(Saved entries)
/-- JOB_CREATE's own part (R286, R294, R467). -/
def jobCreateOwn (job pasid flags : Nat) (s : State) : Cmd :=
  let p := pasid % 2 ^ 20
  if 64 ≤ job then badC s 16
  else
    let b := s.job job
    if destroying s job then failC s 0x30
    else if b.live then
      (if b.pasid = p && b.ats == bit flags 0 && b.pri == bit flags 1 then noteC s 1 (createResult job b.modeEpoch) else failC s 0x30)
    else match survivor s job with
      | some e =>
        if e.pasid = p then noteC (readopt job flags e s) 1 (createResult job e.modeEpoch)
        else okC ((releaseSurvivor job s).setJob job { live := true, pasid := p, ats := bit flags 0, pri := bit flags 1, saveDva := b.saveDva }) (createResult job 1)
      | none => okC (s.setJob job { live := true, pasid := p, ats := bit flags 0, pri := bit flags 1, saveDva := b.saveDva }) (createResult job 1)

def runJobCreate (h : Hdr) (job pasid flags : Nat) : State → State := startCmd (.jobCreate h job pasid flags) 0x0101 h (jobCreateOwn job pasid flags)

/-- JOB_CREATE (R294). -/
def execJobCreate (h : Hdr) (job pasid flags : Nat) (s : State) : Res := onCore (runJobCreate h job pasid flags) s

/-! ### JOB_DESTROY (R293, R322) -/

/-- Queues bound to a job that are not disabled. -/
def boundQueues (s : State) (j : Nat) : List Nat :=
  (s.w.queues.filter (fun e => e.1 != 0 && e.2.job == j && e.2.state != 0)).map (fun e => e.1)

/-- JOB_DESTROY completes once its job's queues are drained; the job's state is released then. -/
def settleDestroy (s : State) : State :=
  forAll (s.w.inflight.filter (fun r => r.op = 0x0102 && (boundQueues s r.hdr.job).isEmpty)) (fun r s => complete r 0 0 0xFF [] (releaseJob r.hdr.job s)) s

/-- Running commands of the job end with PREEMPTED, its streams stop, its queues drain. -/
def stopJob (j : Nat) (s : State) : State :=
  let s1 := s.modJob j (fun b => { b with live := false, waiting := [] })
  let s2 := abortMode j s1
  let s3 := forAll ((List.range 80).filter (fun c => (s2.chan c).state != 0 && (s2.chan c).job = j)) (fun c s => dmaEnd c 0x31 0 0xFF s)
    (s2.onW (fun w => { w with dmaWait := w.dmaWait.filter (fun e => e.2.job != j) }))
  let s4 := forAll ((List.range 48).filter (fun c => (s3.chan (80 + c)).job = j)) (fun c s => s.setChan (80 + c) {}) s3
  let s5 := s4.onW (fun w => { w with waits := w.waits.filter (fun x => x.hdr.job != j) })
  let res (r : Run) : Bytes :=
    if r.op = 0x0302 || r.op = 0x0602 then layout [(8, r.a), (4, 0), (1, 0), (1, 0), (2, 0xFFFF)] else []
  let s6 := completeAll (fun r => r.hdr.job = j && r.op != 0x0102 && r.op != 0x0002) 0x31 0 0xFF res s5
  forAll (boundQueues s6 j) disableQueue s6

/-- JOB_DESTROY's own part. -/
def jobDestroyOwn (h : Hdr) (s : State) : Cmd :=
  if !s.live h.job then noteC (if destroying s h.job then s else releaseSurvivor h.job s) 1
  else .later s 0 0

def runJobDestroy (h : Hdr) (s : State) : State :=
  let s1 := startCmd (.jobDestroy h) 0x0102 h (jobDestroyOwn h) s
  if accepted s s1 then settleDestroy (stopJob h.job s1) else s1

**What the task asks:** Every record is to be retyped exactly as given.

**Result of the task:**
/-- JOB_CREATE's own part (R286, R294, R467). -/
def jobCreateOwn (job pasid flags : Nat) (s : State) : Cmd :=
  let p := pasid % 2 ^ 20
  if 64 ≤ job then badC s 16
  else
    let b := s.job job
    if destroying s job then failC s 0x30
    else if b.live then
      (if b.pasid = p && b.ats == bit flags 0 && b.pri == bit flags 1 then noteC s 1 (createResult job b.modeEpoch) else failC s 0x30)
    else match survivor s job with
      | some e =>
        if e.pasid = p then noteC (readopt job flags e s) 1 (createResult job e.modeEpoch)
        else okC ((releaseSurvivor job s).setJob job { live := true, pasid := p, ats := bit flags 0, pri := bit flags 1, saveDva := b.saveDva }) (createResult job 1)
      | none => okC (s.setJob job { live := true, pasid := p, ats := bit flags 0, pri := bit flags 1, saveDva := b.saveDva }) (createResult job 1)

def runJobCreate (h : Hdr) (job pasid flags : Nat) : State → State := startCmd (.jobCreate h job pasid flags) 0x0101 h (jobCreateOwn job pasid flags)

/-- JOB_CREATE (R294). -/
def execJobCreate (h : Hdr) (job pasid flags : Nat) (s : State) : Res := onCore (runJobCreate h job pasid flags) s

/-! ### JOB_DESTROY (R293, R322) -/

/-- Queues bound to a job that are not disabled. -/
def boundQueues (s : State) (j : Nat) : List Nat :=
  (s.w.queues.filter (fun e => e.1 != 0 && e.2.job == j && e.2.state != 0)).map (fun e => e.1)

/-- JOB_DESTROY completes once its job's queues are drained; the job's state is released then. -/
def settleDestroy (s : State) : State :=
  forAll (s.w.inflight.filter (fun r => r.op = 0x0102 && (boundQueues s r.hdr.job).isEmpty)) (fun r s => complete r 0 0 0xFF [] (releaseJob r.hdr.job s)) s

/-- Running commands of the job end with PREEMPTED, its streams stop, its queues drain. -/
def stopJob (j : Nat) (s : State) : State :=
  let s1 := s.modJob j (fun b => { b with live := false, waiting := [] })
  let s2 := abortMode j s1
  let s3 := forAll ((List.range 80).filter (fun c => (s2.chan c).state != 0 && (s2.chan c).job = j)) (fun c s => dmaEnd c 0x31 0 0xFF s)
    (s2.onW (fun w => { w with dmaWait := w.dmaWait.filter (fun e => e.2.job != j) }))
  let s4 := forAll ((List.range 48).filter (fun c => (s3.chan (80 + c)).job = j)) (fun c s => s.setChan (80 + c) {}) s3
  let s5 := s4.onW (fun w => { w with waits := w.waits.filter (fun x => x.hdr.job != j) })
  let res (r : Run) : Bytes :=
    if r.op = 0x0302 || r.op = 0x0602 then layout [(8, r.a), (4, 0), (1, 0), (1, 0), (2, 0xFFFF)] else []
  let s6 := completeAll (fun r => r.hdr.job = j && r.op != 0x0102 && r.op != 0x0002) 0x31 0 0xFF res s5
  forAll (boundQueues s6 j) disableQueue s6

/-- JOB_DESTROY's own part. -/
def jobDestroyOwn (h : Hdr) (s : State) : Cmd :=
  if !s.live h.job then noteC (if destroying s h.job then s else releaseSurvivor h.job s) 1
  else .later s 0 0

def runJobDestroy (h : Hdr) (s : State) : State :=
  let s1 := startCmd (.jobDestroy h) 0x0102 h (jobDestroyOwn h) s
  if accepted s s1 then settleDestroy (stopJob h.job s1) else s1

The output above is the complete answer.